Nicotine withdrawal symptoms (e.g., increased negative affect, decreased positive affect, cigarette craving) are a core component of cigarette dependence that emerge upon the absence of nicotine administration, maintaining cigarette smoking and inhibiting cessation efforts. The use of electronic cigarettes (e-cigarettes) has increased dramatically in recent years, with studies demonstrating that e-cigarettes can reduce nicotine withdrawal symptoms during acute cigarette abstinence. E-cigarettes with flavorings that simulate the sweet taste of fruit, candy and other sugary foods and beverages are widely available, commonly used and are frequently cited as a reason for the persistent use of e-cigarettes. During nicotine withdrawal, sweet flavors have been shown to reduce nicotine withdrawal symptoms. Additionally, a recent USC TCORS (Tobacco Center of Regulatory Science) administrative supplement study conducted at the University of Southern California (USC) Health, Emotion, and Addiction Laboratory (USC-HEAL) found that sweet-flavored solutions enhanced the appeal of e-cigarettes, independent of nicotine. However, the impact of e-cigarette flavorings on nicotine withdrawal symptoms is currently unknown. This behavioral pharmacology laboratory experiment will assess whether sweet (vs. non-sweet) flavored e-cigarette solutions reduce tobacco withdrawal symptoms and motivation to smoke among 40 smokers interested in trying e-cigarettes (for the first time) following 16-hours of nicotine abstinence. At each visit, participants will complete a standardized e-cigarette administration procedure, as developed in our prior work, in which flavor will be manipulated in a double-blind, cross-over, counterbalanced design. Following the e-cigarette administration, participants will complete: 1) self-report measures of nicotine withdrawal symptoms; 2) physiological measurements and 3) a behavioral task that measures participants' ability to resist the desire to resume smoking under conditions in which it is advantageous to remain abstinent (i.e., monetary payment for each successive 5-min increment in which smoking is delayed). The study's experimental design will provide evidence of the causal effects of e-cigarette flavorings on a putatively critical factor for determining whether smokers continue e-cigarette use after initial trial-the ability of a product to suppress withdrawal and motivation to smoke during periods of tobacco deprivation.

Study Type

Interventional

Enrollment (Actual)

37

Phase

  • Not Applicable

Contacts and Locations

This section provides the contact details for those conducting the study, and information on where this study is being conducted.

Study Locations

  • United States
    • California
      • Los Angeles, California, United States, 90032
        • USC Health, Emotion and Addiction Laboratory

Participation Criteria

Researchers look for people who fit a certain description, called eligibility criteria. Some examples of these criteria are a person's general health condition or prior treatments.

Eligibility Criteria

Ages Eligible for Study

21 years and older (Adult, Older Adult)

Accepts Healthy Volunteers

Yes

Description

Inclusion Criteria:

  1. 21 years of age or older;
  2. Daily cigarette smoking for at least the past two years;
  3. Currently smoke > 10 cig/day;
  4. Interest in trying e-cigarettes;
  5. report primarily smoking non-mentholated cigarettes.

Exclusion Criteria:

  1. Current use of medications that impact withdrawal or smoking (e.g., bupropion, varenicline, nicotine replacement, anti-depressants, anxiolytics);
  2. Prior use of e-cigarettes (i.e., self-report > 10 puffs lifetime, use on more than two occasions, purchased own device);
  3. breath carbon monoxide (CO) < 10 at intake;
  4. pregnancy/breastfeeding; and
  5. daily use of other tobacco products (e.g., hookah, cigars).

Study Plan

This section provides details of the study plan, including how the study is designed and what the study is measuring.

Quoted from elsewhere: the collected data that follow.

-- ==== Sys2Proof/Laws/OnwardSmbus.lean ====
section
/-!
SUPPORT. `State.Onward` over the operations of Machine/Smbus.lean.
-/

namespace Sys2Proof.Machine

theorem State.smbAnswer_onward {s₀ s : State} (h : s₀.Onward s) (bytes : List Nat) :
    s₀.Onward (State.smbAnswer s bytes) := by
  unfold State.smbAnswer
  repeat' first
    | with_reducible exact h | with_reducible exact .refl _ | with_reducible apply State.when_onward
    | with_reducible apply State.say_onward | intro _

theorem execSmbStatus_onward (s : State) :
    Completes s (execSmbStatus s) := by
  unfold execSmbStatus
  dsimp only
  repeat' first
    | apply completes_next | with_reducible exact .refl _ | with_reducible apply State.begin_onward
    | with_reducible apply State.smbAnswer_onward

theorem execSmbVin_onward (s : State) :
    Completes s (execSmbVin s) := by
  unfold execSmbVin
  dsimp only
  repeat' first
    | apply completes_next | with_reducible exact .refl _ | with_reducible apply State.begin_onward
    | with_reducible apply State.smbAnswer_onward

theorem State.noteTemp_onward {s₀ s : State} (h : s₀.Onward s) (ch : Nat) (v : Int) :
    s₀.Onward (State.noteTemp s ch v) := by
  unfold State.noteTemp
  repeat' first
    | with_reducible exact h | with_reducible exact .refl _ | with_reducible apply onward_mk

theorem State.noteDie_onward {s₀ s : State} (h : s₀.Onward s) (v : Int) :
    s₀.Onward (State.noteDie s v) := by
  unfold State.noteDie
  repeat' first
    | with_reducible exact h | with_reducible exact .refl _ | with_reducible apply State.upTo_onward
    | with_reducible apply State.noteTemp_onward | intro _

theorem execSmbTcp_onward (s : State) (v : Int) :
    Completes s (execSmbTcp v s) := by
  unfold execSmbTcp
  dsimp only
  repeat' first
    | apply completes_next | with_reducible exact .refl _ | with_reducible apply State.begin_onward
    | with_reducible apply State.when_onward | with_reducible apply State.noteTemp_onward
    | with_reducible apply State.smbAnswer_onward | intro _

theorem execSmbTdie_onward (s : State) (v : Int) :
    Completes s (execSmbTdie v s) := by
  unfold execSmbTdie
  dsimp only
  repeat' first
    | apply completes_next | with_reducible exact .refl _ | with_reducible apply State.begin_onward
    | with_reducible apply State.when_onward | with_reducible apply State.noteDie_onward
    | with_reducible apply State.smbAnswer_onward | intro _

theorem execSmbWake_onward (s : State) :
    Completes s (execSmbWake s) := by
  unfold execSmbWake
  dsimp only
  repeat' first
    | apply completes_next | with_reducible exact .refl _ | with_reducible apply State.begin_onward
    | with_reducible apply State.smbAnswer_onward

theorem execSmbId_onward (s : State) :
    Completes s (execSmbId s) := by
  unfold execSmbId
  dsimp only
  repeat' first
    | apply completes_next | with_reducible exact .refl _ | with_reducible apply State.begin_onward
    | with_reducible apply State.smbAnswer_onward

theorem State.smbWakeUp_onward {s₀ s : State} (h : s₀.Onward s) :
    s₀.Onward (State.smbWakeUp s) := by
  unfold State.smbWakeUp
  repeat' first
    | with_reducible exact h | with_reducible exact .refl _ | with_reducible apply State.say_onward
    | with_reducible apply State.wake_onward | with_reducible apply State.when_onward
    | with_reducible apply State.refuse_onward | with_reducible apply State.actHeld_onward
    | with_reducible apply State.recause_onward | with_reducible apply State.returnState_onward | intro _ | split

theorem execSmbWakeCmd_onward (s : State) :
    Completes s (execSmbWakeCmd s) := by
  unfold execSmbWakeCmd
  repeat' first
    | apply completes_next | with_reducible exact .refl _ | with_reducible apply State.smbWakeUp_onward
    | with_reducible apply State.begin_onward

theorem State.releaseAlert_onward {s₀ s : State} (h : s₀.Onward s) :
    s₀.Onward (State.releaseAlert s) := by
  unfold State.releaseAlert
  repeat' first
    | with_reducible exact h | with_reducible exact .refl _ | with_reducible apply onward_mk

theorem execSmbAlertClr_onward (s : State) :
    Completes s (execSmbAlertClr s) := by
  unfold execSmbAlertClr
  dsimp only
  repeat' first
    | apply completes_next | with_reducible exact .refl _ | with_reducible apply State.begin_onward
    | with_reducible apply State.when_onward | with_reducible apply State.releaseAlert_onward | intro _

theorem execSmbAlertResponse_onward (s : State) :
    Completes s (execSmbAlertResponse s) := by
  unfold execSmbAlertResponse
  dsimp only
  repeat' first
    | apply completes_next | with_reducible exact .refl _ | with_reducible apply State.begin_onward
    | with_reducible apply State.when_onward | with_reducible apply State.say_onward
    | with_reducible apply State.releaseAlert_onward | intro _

theorem execSmbAtticCur_onward (s : State) (index : Nat) :
    Completes s (execSmbAtticCur index s) := by
  unfold execSmbAtticCur
  dsimp only
  repeat' first
    | apply completes_next | with_reducible exact .refl _ | with_reducible apply State.begin_onward
    | with_reducible apply State.when_onward | with_reducible apply State.onAttic_onward | intro _
    | with_reducible apply onward_mk

theorem execSmbAtticRec_onward (s : State) :
    Completes s (execSmbAtticRec s) := by
  unfold execSmbAtticRec
  dsimp only
  repeat' first
    | apply completes_next | with_reducible exact .refl _ | with_reducible apply State.begin_onward
    | with_reducible apply State.when_onward | with_reducible apply State.say_onward
    | with_reducible apply State.onAttic_onward | intro _ | with_reducible apply onward_mk

theorem execSmbUndefined_onward (s : State) (code : Nat) :
    Completes s (execSmbUndefined code s) := by
  unfold execSmbUndefined
  dsimp only
  repeat' first
    | apply completes_next | with_reducible exact .refl _ | with_reducible apply State.begin_onward
    | with_reducible apply State.when_onward | with_reducible apply State.say_onward | intro _

end Sys2Proof.Machine
end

How is the study designed?

Design Details

  • Primary Purpose: Other
  • Allocation: Randomized
  • Interventional Model: Crossover Assignment
  • Masking: Single

Arms and Interventions

Participant Group / Arm
Intervention / Treatment
Experimental: Sweet-Flavored e-Cigarette
Participants will self-administer a sweet-flavored e-cigarette containing 3 mg/mL of nicotine.
Other: e-Cigarette
Participants will self-administer an experimenter-provided e-cigarette.
Active Comparator: Tobacco-Flavored e-Cigarette
Participants will self-administer a tobacco-flavored e-cigarette containing 3 mg/mL of nicotine.
Other: e-Cigarette
Participants will self-administer an experimenter-provided e-cigarette.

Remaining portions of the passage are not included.